Proto-Indo-European sound change

In historical linguistics, the asno law is a sound law in Proto-Indo-European where word-medial consonant clusters containing underlying -Cmn- tend to lose one of the nasal consonants m or n. This sound change was first documented by Johannes Schmidt in 1895 and is named for the Avestan reflex 𐬀𐬯𐬥𐬋 asnō. The asno law, along with Stang's law, is one of Proto-Indo-European's manifestations of a phonotactic restriction against multiple adjacent sonorants in the coda of a syllable.

==Affected affixes==
The asno law is usually invoked to explain the disappearance of -m- in the oblique case forms or thematic derivatives of animate-gender *-men- and *-mon- nouns, which have cases where a sequence -mn- should appear. Thematic derivatives of neuter *-mn̥ nouns were also affected.

==Phonological conditioning==
The conditions under which the asno law is triggered remain controversial and unsettled.
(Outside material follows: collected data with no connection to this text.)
/-- A step that is no reset keeps STATUS, the position and the latches of a block that holds a fault. -/
theorem step_keeps_held {s t : State} (hbusy : s.status.busy = false) (hfault : s.status.fault.isSome = true)
    (hreset : resetNext s = false) (h : step s = .next t) :
    t.status = s.status ∧ t.seq = s.seq ∧ t.latches = s.latches := by
  cases step_cases h with
  | advanced hu h =>
    obtain ⟨_, _, _, _, _, _, -, rfl⟩ := hu
    rw [h.eq_of_idle hbusy]
    exact ⟨rfl, rfl, rfl⟩
  | turnedAway hu h =>
    obtain ⟨_, _, _, _, _, _, -, rfl⟩ := hu
    rw [h.eq_of_held hbusy hfault]
    exact ⟨rfl, rfl, rfl⟩
  | started hu i hbegins | called hu _ _ _ i _ hbegins =>
    obtain ⟨_, _, _, _, _, _, -, rfl⟩ := hu
    exact absurd hbegins (not_begins_of_held i hfault)
  | reset _ hnext => rw [hreset] at hnext; cases hnext
  | hosted hu | memory hu | otherAgent hu => obtain ⟨_, _, _, _, _, _, -, rfl⟩ := hu; exact ⟨rfl, rfl, rfl⟩

/-- A write of `REQ0` to a block that holds a fault only stores. -/
theorem startRequest_of_held (v : Word) {s : State} (hbusy : s.status.busy = false) (hfault : s.status.fault.isSome = true) :
    startRequest v s = { s with req0 := v } := by
  rcases startRequest_cases v s with haway | ⟨i, hbegins, -⟩
  · exact haway.eq_of_held hbusy hfault
  · exact absurd hbegins (not_begins_of_held i hfault)

theorem afterReqWrite_of_idle {s : State} (hbusy : s.status.busy = false) : afterReqWrite s = s := by
  simp [afterReqWrite, hbusy]

/-- Settles O39. -/
theorem heldFaultStaysUntilReset : Obligations.HeldFaultStaysUntilReset := fun s hbusy hfault => by
  refine ⟨fun t hreset h => ?kept, fun v => ⟨startRequest_of_held v hbusy hfault, ?_, ?_, ?_⟩⟩
  case kept =>
    obtain ⟨hstatus, hseq, hlatches⟩ := step_keeps_held hbusy hfault hreset h
    obtain ⟨htrace, hout⟩ := step_silent hbusy (.inr hfault) hreset h
    exact ⟨hstatus, hseq, htrace, hlatches, hout⟩
  all_goals exact afterReqWrite_of_idle hbusy

/-! ## INIT_DONE -/

/-- A step of the block lowers `INIT_DONE` never, and raises it by completing BEGIN. -/
theorem Advanced.initDone {s t : State} (h : Advanced s t) : t.status.initDone = s.status.initDone ∨
    (t.status = s.status.finishInit ∧ t.seq = .idle ∧ ∃ p, s.status.busy = true ∧ s.seq = .bOn p) := by
  rcases h.status with h | h | h | ⟨p, hbusy, hseq, hstatus, hidle⟩
  · exact .inl (by rw [h])
  · exact .inl (by rw [h]; rfl)
  · exact .inl (by rw [h]; rfl)
  · exact .inr ⟨hstatus, hidle, p, hbusy, hseq⟩

/-- Settles O35. `INIT_DONE` is moved by the end of BEGIN, event by event or whole, and by a reset. -/
theorem initDoneRisesByBeginAndFallsByReset : Obligations.InitDoneRisesByBeginAndFallsByReset := fun s t h => by
  have kept (hkept : t.status.initDone = s.status.initDone) {P : Prop} :
      (s.status.initDone = true → resetNext s = false → t.status.initDone = true) ∧
      (s.status.initDone = false → t.status.initDone = true → P) :=
    ⟨fun hinit _ => hkept.trans hinit, fun hinit hdone => absurd (hinit.symm.trans (hkept.symm.trans hdone)) Bool.false_ne_true⟩
  cases step_cases h with
  | advanced hu h =>
    obtain ⟨_, _, _, _, _, _, -, rfl⟩ := hu
    rcases h.initDone with hkept | ⟨hstatus, hidle, hlast⟩
    · exact kept hkept
    · rw [hstatus]
      exact ⟨fun _ _ => rfl, fun _ _ => ⟨rfl, rfl, hidle, .inl hlast⟩⟩
  | turnedAway hu h =>
    obtain ⟨_, _, _, _, _, _, -, rfl⟩ := hu
    exact kept h.keeps.1
  | called hu v ms hcall i hdecode h =>
    obtain ⟨_, _, _, _, _, _, -, rfl⟩ := hu
    by_cases hi : i = .begin
    · subst hi
      rw [bodyOf_begin]
      exact ⟨fun _ _ => rfl, fun _ _ => ⟨rfl, rfl, rfl, .inr ⟨v, ms, hcall, hdecode⟩⟩⟩
    · exact kept (bodyOf_initDone hi _)
  | reset _ hreset => exact ⟨fun _ hnext => absurd (hreset.symm.trans hnext) nofun, fun _ hdone => nomatch hdone⟩
  | hosted hu | started hu | memory hu | otherAgent hu => obtain ⟨_, _, _, _, _, _, -, rfl⟩ := hu; exact kept rfl

/-! ## A fault is final until a reset, and so the state is not -/

theorem Status.raise_isSome (c : FaultCode) (t : Status) : (t.raise c).fault.isSome = true := by
  simp [Status.raise]

/-- No step but a reset clears a fault, whatever the block is doing. -/
theorem step_keeps_fault {s t : State} (hfault : s.status.fault.isSome = true) (hreset : resetNext s = false)
    (h : step s = .next t) : t.status.fault.isSome = true := by
  cases step_cases h with
  | advanced hu h =>
    obtain ⟨_, _, _, _, _, _, -, rfl⟩ := hu
    rcases h.status with h | h | h | ⟨_, _, _, h, _⟩
    · rw [h]; exact hfault
    · rw [h]; exact hfault
    · rw [h]; exact Status.raise_isSome _ _
    · rw [h]; exact hfault
  | turnedAway hu h =>
    obtain ⟨_, _, _, _, _, _, -, rfl⟩ := hu
    cases h with
    | busy | rejected => exact Status.raise_isSome _ _
    | held => exact hfault
  | started hu i hbegins | called hu _ _ _ i _ hbegins =>
    obtain ⟨_, _, _, _, _, _, -, rfl⟩ := hu
    exact absurd hbegins (not_begins_of_held i hfault)
  | reset _ hnext => rw [hreset] at hnext; cases hnext
  | hosted hu | memory hu | otherAgent hu => obtain ⟨_, _, _, _, _, _, -, rfl⟩ := hu; exact hfault

theorem resetNext_of_noReset {s : State} (h : ∀ m ∈ s.schedule, isReset m = false) : resetNext s = false := by
  unfold resetNext
  cases hs : s.schedule with
  | nil => rfl
  | cons m ms => exact h m (hs ▸ List.mem_cons_self)

section

variable {M : Host.Core} {k : Nat} {s t u : M.State}

theorem run_succ_of_next (h : M.step s = .next u) : M.run (k + 1) s = M.run k u := by
  simp only [Host.Core.run, h]

/-- A run of `k + 1` steps that answers a next state is a step and a run of `k`. -/
theorem run_succ_eq_next (h : M.run (k + 1) s = .next t) : ∃ u, M.step s = .next u ∧ M.run k u = .next t := by
  simp only [Host.Core.run] at h
  split at h
  · exact ⟨_, ‹_›, h⟩
  · cases h
  · cases h

end

theorem run_keeps_fault (k : Nat) {s t : State} (hfault : s.status.fault.isSome = true)
    (hschedule : ∀ m ∈ s.schedule, isReset m = false) (h : Sys2Proof.core.run k s = .next t) :
    t.status.fault.isSome = true := by
  induction k generalizing s with
  | zero => cases h; exact hfault
  | succ k ih =>
    obtain ⟨u, hstep, hrun⟩ := run_succ_eq_next h
    exact ih (step_keeps_fault hfault (resetNext_of_noReset hschedule) hstep)
      (fun m hm => hschedule m ((step_cases hstep).schedule m hm)) hrun

theorem not_final_of_fault {s : State} (h : s.status.fault.isSome = true) : isFinal s = false ∧ observation s = none := by
  have hfinal : isFinal s = false := by cases hf : s.status.fault <;> simp_all [isFinal]
  exact ⟨hfinal, by rw [observation, hfinal]; rfl⟩

/-- Settles O58. -/
theorem faultedStateIsNeverFinal : Obligations.FaultedStateIsNeverFinal := by
  refine ⟨fun s hfault => ⟨(not_final_of_fault hfault).1, (not_final_of_fault hfault).2,
    fun t hreset h => not_final_of_fault (step_keeps_fault hfault hreset h),
    fun k t hschedule h => not_final_of_fault (run_keeps_fault k hfault hschedule h)⟩, fun s ⟨hbusy, hfault⟩ => ?_⟩
  have hfinal : isFinal s = true := by simp [isFinal, hbusy, hfault]
  exact ⟨hfinal, if_pos hfinal⟩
It is usually supposed to be triggered when the -mn- sequence follows a consonant; if the -mn- is preceded by a short vowel, the asno rule does not apply.

Byrd has -Cmn- losing the m if the preceding syllable was accented and the n if the following syllable has the accent. This account is rejected by Tijmen Pronk. Alexander Nikolaev also rejects the post-tonic n-loss part of this account but instead posits that asno rule applied to delete either one of m or n (more often n) when the next syllable is accented. The asno law would also be generalized to thematized derivatives of any nasal-stem noun, including r/n-heteroclitic nouns, where the base noun would lose the stem-final nasal in composition.

Dissimilatory loss of -m- in -mn- when the root contained a labial consonant has been used to explain many cases of the asno rule. Pronk posits this dissimilation as the sole mechanism of the asno rule.

Adiego alternatively proposes that the asno rule was conditioned not by the accent, as Byrd believes, but instead by the ablaut grade of the root; the zero grade would cause the deletion of -m- but with other grades, the -n- would be lost instead.